Problem to work on
Below are entries; copy exactly the lines from the one with "Memory.readBytes t.mem a n" through the one with "def ptnpRegs : List", both included, and leave out the rest.

◆ ◆ ◆ ◆

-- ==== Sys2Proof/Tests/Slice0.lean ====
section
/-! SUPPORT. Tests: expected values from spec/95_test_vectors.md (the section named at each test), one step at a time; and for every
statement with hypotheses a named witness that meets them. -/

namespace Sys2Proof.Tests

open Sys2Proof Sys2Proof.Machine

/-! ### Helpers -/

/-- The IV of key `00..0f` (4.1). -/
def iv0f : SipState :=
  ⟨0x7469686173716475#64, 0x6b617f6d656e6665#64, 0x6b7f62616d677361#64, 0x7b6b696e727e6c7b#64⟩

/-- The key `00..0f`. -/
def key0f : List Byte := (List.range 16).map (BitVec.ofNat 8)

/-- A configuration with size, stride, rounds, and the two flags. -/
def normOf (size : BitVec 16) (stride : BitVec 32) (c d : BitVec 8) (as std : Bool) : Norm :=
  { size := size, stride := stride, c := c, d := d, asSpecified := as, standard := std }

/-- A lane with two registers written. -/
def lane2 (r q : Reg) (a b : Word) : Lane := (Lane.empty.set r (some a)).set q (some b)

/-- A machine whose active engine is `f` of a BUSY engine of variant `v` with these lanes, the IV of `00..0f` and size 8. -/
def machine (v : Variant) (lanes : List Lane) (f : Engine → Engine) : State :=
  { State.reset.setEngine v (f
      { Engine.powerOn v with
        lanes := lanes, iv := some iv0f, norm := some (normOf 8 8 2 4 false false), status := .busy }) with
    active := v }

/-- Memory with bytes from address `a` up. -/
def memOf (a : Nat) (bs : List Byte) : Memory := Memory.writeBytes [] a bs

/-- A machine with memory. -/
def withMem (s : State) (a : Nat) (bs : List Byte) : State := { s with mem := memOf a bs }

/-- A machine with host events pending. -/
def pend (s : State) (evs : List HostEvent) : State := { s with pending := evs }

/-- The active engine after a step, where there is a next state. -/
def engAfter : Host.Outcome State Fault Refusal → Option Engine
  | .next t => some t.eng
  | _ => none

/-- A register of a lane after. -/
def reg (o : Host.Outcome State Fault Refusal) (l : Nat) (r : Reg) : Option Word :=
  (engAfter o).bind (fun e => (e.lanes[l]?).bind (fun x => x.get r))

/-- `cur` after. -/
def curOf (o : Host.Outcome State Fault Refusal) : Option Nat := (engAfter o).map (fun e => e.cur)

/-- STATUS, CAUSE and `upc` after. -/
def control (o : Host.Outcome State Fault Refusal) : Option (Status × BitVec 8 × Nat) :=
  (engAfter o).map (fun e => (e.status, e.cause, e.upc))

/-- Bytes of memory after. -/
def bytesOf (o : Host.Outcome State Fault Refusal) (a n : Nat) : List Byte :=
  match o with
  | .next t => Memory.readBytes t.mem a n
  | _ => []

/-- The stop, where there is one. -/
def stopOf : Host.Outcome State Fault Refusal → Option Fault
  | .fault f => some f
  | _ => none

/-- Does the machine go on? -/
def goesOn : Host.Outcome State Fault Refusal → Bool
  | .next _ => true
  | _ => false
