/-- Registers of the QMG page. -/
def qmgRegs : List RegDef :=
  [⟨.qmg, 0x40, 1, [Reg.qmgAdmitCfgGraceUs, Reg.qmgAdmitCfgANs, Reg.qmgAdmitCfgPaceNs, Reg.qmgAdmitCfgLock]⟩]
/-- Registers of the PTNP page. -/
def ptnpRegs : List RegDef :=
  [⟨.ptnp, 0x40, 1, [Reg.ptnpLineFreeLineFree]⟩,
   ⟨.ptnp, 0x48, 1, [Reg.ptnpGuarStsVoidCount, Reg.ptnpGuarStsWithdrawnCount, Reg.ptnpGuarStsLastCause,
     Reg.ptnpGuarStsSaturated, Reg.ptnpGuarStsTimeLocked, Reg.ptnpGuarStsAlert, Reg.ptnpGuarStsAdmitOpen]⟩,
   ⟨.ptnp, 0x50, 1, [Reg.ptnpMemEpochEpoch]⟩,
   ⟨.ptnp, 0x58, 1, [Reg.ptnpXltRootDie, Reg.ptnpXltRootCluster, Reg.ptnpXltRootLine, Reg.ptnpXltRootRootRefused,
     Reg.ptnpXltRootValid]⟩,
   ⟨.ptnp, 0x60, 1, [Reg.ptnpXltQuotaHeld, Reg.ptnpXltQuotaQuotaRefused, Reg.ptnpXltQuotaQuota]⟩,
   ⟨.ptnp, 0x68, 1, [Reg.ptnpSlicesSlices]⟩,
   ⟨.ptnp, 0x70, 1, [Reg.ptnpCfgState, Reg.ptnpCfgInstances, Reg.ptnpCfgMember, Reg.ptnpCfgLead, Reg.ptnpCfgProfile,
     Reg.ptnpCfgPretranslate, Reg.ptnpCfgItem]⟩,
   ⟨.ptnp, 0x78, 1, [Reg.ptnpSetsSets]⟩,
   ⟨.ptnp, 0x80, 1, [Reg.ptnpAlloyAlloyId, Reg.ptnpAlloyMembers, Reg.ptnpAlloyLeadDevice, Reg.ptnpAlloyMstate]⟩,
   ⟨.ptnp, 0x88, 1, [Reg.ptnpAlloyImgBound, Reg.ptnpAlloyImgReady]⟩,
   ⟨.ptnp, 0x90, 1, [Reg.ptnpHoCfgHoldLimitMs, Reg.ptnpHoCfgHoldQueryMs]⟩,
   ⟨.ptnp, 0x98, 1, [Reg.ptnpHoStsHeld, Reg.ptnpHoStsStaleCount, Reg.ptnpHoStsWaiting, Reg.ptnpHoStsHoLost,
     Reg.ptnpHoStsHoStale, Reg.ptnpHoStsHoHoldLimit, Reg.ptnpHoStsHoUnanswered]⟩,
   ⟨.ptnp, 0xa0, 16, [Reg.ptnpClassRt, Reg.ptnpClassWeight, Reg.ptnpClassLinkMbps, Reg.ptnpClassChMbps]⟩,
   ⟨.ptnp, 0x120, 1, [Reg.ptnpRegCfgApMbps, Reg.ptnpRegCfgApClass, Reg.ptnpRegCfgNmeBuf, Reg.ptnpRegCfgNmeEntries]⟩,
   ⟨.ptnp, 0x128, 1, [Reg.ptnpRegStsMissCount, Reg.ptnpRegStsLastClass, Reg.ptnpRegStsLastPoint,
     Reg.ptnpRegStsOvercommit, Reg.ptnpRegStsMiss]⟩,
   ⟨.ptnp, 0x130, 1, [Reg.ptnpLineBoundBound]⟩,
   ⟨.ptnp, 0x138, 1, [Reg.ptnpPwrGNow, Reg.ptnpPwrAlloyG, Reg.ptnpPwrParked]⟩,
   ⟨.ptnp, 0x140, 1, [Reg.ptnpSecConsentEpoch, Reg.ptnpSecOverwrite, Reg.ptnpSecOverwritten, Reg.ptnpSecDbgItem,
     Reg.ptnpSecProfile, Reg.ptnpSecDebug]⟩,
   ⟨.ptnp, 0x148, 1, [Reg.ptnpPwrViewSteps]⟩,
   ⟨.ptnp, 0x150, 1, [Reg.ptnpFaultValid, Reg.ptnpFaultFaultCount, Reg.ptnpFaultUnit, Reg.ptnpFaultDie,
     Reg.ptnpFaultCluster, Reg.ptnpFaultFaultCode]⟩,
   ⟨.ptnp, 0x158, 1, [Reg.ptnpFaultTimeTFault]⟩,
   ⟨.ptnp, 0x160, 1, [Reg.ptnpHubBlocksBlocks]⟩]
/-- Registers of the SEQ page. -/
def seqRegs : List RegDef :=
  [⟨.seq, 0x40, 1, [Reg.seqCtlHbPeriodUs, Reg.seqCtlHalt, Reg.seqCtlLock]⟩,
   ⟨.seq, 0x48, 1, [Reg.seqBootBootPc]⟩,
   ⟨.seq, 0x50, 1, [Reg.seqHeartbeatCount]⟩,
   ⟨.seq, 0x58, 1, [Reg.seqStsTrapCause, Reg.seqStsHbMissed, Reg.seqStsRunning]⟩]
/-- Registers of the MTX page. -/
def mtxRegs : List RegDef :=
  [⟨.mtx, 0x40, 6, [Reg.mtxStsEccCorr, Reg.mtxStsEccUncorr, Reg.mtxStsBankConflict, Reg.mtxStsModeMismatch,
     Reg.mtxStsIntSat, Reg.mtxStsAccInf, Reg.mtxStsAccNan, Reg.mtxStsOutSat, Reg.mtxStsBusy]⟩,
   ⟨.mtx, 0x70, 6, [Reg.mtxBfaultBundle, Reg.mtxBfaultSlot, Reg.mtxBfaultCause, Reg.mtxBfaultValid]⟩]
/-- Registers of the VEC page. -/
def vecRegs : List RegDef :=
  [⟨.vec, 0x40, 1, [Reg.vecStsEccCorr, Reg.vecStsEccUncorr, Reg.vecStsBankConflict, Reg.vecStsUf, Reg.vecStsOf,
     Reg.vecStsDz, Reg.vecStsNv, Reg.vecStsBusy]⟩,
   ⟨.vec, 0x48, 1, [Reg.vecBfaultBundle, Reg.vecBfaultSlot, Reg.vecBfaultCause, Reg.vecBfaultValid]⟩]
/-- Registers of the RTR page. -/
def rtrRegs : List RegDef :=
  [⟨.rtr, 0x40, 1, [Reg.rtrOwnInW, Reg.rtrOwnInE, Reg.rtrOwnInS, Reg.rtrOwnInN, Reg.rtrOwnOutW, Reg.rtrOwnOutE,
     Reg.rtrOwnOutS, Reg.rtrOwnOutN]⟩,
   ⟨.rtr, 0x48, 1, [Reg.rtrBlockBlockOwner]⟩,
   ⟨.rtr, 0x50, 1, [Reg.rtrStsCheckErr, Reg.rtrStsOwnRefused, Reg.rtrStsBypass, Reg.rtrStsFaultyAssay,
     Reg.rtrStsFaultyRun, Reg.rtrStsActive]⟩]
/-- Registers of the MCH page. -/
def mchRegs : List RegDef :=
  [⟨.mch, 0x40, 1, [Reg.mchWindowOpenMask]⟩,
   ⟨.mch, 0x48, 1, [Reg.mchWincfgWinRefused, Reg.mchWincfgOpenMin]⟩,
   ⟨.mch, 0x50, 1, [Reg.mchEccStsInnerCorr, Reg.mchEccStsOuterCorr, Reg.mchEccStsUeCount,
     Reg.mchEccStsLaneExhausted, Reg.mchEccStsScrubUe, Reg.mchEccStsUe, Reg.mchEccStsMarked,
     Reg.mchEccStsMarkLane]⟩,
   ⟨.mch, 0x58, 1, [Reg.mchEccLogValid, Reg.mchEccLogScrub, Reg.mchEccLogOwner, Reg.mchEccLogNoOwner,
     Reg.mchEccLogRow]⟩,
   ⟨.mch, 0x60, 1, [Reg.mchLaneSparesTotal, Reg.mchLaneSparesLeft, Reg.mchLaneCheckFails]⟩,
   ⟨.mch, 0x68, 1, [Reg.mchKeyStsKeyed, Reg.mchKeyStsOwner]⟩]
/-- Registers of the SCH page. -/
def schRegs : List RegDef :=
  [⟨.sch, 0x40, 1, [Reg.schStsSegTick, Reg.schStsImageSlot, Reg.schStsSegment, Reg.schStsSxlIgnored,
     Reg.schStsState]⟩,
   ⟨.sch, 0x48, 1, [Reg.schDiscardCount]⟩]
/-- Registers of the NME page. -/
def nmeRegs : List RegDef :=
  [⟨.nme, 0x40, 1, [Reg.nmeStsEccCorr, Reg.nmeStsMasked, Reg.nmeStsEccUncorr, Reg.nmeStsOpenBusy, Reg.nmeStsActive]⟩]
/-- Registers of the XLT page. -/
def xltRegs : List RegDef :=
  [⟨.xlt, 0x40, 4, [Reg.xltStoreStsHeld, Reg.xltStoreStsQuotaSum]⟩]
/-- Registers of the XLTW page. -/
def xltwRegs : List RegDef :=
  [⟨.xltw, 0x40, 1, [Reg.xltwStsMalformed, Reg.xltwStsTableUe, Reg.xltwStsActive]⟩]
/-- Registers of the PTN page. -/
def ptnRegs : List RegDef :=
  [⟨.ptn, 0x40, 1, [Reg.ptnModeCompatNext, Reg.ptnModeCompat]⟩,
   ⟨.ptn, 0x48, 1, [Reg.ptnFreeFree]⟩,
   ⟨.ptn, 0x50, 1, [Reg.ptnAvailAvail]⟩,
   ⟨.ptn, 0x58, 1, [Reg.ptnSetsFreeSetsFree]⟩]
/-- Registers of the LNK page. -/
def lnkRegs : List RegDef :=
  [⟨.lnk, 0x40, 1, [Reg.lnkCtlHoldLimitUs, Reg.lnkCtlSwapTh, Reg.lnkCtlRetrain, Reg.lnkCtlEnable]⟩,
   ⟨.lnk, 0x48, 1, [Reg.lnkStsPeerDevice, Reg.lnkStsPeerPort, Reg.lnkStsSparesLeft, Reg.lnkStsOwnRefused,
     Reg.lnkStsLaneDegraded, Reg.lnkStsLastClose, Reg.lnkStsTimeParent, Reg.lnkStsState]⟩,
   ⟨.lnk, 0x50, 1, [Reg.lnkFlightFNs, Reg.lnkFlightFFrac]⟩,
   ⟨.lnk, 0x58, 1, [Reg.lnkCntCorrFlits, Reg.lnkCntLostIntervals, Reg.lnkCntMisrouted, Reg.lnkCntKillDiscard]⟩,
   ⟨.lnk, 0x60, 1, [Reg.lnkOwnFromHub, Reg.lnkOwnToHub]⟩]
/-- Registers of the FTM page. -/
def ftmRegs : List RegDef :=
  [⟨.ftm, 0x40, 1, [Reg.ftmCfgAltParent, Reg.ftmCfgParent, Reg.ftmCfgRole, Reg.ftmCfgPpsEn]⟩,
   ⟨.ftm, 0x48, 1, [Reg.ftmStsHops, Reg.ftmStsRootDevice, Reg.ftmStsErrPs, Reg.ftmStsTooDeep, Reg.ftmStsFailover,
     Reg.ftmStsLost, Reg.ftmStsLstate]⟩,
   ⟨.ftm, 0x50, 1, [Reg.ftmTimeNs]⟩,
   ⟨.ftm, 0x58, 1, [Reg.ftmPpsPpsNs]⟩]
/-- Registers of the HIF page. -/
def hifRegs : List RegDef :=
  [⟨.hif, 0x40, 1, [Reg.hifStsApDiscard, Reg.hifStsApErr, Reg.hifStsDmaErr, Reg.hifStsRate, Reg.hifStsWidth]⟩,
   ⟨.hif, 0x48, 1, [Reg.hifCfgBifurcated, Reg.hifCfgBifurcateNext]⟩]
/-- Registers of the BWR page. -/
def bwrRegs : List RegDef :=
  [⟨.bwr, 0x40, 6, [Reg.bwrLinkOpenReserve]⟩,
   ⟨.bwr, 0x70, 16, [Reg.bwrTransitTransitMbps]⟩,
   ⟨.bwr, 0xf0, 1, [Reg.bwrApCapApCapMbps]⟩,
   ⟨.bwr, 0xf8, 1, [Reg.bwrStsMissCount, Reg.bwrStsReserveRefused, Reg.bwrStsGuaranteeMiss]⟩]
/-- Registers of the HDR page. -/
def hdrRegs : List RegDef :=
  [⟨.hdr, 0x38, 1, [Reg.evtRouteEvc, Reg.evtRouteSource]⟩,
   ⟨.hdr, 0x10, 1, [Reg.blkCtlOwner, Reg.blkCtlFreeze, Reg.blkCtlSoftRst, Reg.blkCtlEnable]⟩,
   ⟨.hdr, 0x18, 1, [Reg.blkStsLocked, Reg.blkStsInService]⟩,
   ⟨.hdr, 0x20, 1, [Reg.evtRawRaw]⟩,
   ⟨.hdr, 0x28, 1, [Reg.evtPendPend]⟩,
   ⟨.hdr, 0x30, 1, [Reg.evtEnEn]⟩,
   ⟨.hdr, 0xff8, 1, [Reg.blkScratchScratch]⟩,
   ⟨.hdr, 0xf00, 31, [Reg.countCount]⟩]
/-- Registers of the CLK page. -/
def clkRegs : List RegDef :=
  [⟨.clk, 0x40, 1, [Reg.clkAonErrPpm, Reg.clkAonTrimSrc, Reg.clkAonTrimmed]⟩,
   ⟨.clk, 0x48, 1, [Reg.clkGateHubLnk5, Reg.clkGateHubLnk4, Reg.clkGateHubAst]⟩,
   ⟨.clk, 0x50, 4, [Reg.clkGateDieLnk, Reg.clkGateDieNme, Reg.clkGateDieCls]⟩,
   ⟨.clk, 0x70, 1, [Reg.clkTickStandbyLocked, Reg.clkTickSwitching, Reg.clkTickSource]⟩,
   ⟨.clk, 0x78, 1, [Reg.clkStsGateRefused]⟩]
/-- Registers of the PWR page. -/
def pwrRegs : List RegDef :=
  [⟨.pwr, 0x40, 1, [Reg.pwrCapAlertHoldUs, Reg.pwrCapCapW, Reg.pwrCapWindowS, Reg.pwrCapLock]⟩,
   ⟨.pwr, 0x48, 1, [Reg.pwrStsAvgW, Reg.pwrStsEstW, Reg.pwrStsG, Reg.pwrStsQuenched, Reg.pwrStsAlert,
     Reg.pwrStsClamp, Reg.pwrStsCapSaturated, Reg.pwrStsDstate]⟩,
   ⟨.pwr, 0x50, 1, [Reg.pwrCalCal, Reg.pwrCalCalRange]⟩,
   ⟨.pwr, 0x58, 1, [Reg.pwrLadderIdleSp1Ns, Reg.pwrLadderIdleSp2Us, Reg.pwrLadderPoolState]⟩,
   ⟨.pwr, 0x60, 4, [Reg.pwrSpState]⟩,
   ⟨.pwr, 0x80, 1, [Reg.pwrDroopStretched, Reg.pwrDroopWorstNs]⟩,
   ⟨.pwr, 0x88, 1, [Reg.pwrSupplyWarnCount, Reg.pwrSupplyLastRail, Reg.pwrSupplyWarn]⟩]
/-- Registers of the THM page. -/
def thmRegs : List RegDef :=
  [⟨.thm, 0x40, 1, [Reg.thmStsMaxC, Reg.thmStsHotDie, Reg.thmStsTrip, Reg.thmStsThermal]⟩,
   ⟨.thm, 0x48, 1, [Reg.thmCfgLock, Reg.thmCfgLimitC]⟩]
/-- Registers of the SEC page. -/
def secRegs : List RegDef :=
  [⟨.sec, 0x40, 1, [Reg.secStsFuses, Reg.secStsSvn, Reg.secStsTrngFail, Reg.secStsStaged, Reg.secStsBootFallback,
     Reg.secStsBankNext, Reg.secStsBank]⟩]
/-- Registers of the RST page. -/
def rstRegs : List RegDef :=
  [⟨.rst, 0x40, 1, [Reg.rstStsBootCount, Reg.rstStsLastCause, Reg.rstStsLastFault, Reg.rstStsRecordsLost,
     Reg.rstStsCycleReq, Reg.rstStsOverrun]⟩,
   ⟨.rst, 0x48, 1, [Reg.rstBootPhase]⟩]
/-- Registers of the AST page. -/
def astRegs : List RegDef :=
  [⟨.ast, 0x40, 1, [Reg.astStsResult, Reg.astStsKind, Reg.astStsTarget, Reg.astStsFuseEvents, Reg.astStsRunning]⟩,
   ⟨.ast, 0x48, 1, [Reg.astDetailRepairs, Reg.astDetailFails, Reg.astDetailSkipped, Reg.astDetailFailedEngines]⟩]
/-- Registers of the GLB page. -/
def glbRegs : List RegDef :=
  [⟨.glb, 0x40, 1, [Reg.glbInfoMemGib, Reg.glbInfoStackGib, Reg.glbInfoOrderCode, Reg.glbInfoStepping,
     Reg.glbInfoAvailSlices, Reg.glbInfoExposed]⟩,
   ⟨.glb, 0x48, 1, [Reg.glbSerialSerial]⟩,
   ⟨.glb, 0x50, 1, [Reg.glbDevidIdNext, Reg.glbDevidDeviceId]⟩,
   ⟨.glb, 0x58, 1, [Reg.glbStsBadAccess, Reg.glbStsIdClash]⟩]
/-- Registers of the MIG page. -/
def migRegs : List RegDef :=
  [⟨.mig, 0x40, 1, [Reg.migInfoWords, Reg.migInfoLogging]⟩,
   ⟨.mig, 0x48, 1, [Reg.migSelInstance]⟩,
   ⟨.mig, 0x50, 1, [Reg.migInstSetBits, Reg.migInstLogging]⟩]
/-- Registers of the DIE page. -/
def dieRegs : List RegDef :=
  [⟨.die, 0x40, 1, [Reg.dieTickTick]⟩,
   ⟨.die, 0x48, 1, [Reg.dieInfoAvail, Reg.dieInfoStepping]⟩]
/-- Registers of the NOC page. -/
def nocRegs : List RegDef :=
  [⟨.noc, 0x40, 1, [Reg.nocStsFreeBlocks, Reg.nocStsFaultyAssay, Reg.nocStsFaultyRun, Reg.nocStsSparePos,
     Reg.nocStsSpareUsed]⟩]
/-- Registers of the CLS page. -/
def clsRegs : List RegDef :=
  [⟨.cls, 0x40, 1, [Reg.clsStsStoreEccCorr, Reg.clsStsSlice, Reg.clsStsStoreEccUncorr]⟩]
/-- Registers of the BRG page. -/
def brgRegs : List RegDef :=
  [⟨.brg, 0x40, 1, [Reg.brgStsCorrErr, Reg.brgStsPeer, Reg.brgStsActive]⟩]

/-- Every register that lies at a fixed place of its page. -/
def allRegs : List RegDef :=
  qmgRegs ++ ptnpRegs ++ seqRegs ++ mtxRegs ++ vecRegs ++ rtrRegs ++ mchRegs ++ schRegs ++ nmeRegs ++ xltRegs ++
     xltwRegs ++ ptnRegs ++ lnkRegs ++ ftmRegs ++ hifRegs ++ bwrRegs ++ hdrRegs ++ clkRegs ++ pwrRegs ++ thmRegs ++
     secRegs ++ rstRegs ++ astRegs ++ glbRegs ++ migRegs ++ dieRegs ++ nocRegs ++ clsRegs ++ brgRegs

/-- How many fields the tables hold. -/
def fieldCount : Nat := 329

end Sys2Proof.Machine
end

◆ ◆ ◆ ◆

Solution for this task
  | .next t => Memory.readBytes t.mem a n
  | _ => []

/-- The stop, where there is one. -/
def stopOf : Host.Outcome State Fault Refusal → Option Fault
  | .fault f => some f
  | _ => none

/-- Does the machine go on? -/
def goesOn : Host.Outcome State Fault Refusal → Bool
  | .next _ => true
  | _ => false
/-- Registers of the QMG page. -/
def qmgRegs : List RegDef :=
  [⟨.qmg, 0x40, 1, [Reg.qmgAdmitCfgGraceUs, Reg.qmgAdmitCfgANs, Reg.qmgAdmitCfgPaceNs, Reg.qmgAdmitCfgLock]⟩]
/-- Registers of the PTNP page. -/
def ptnpRegs : List RegDef :=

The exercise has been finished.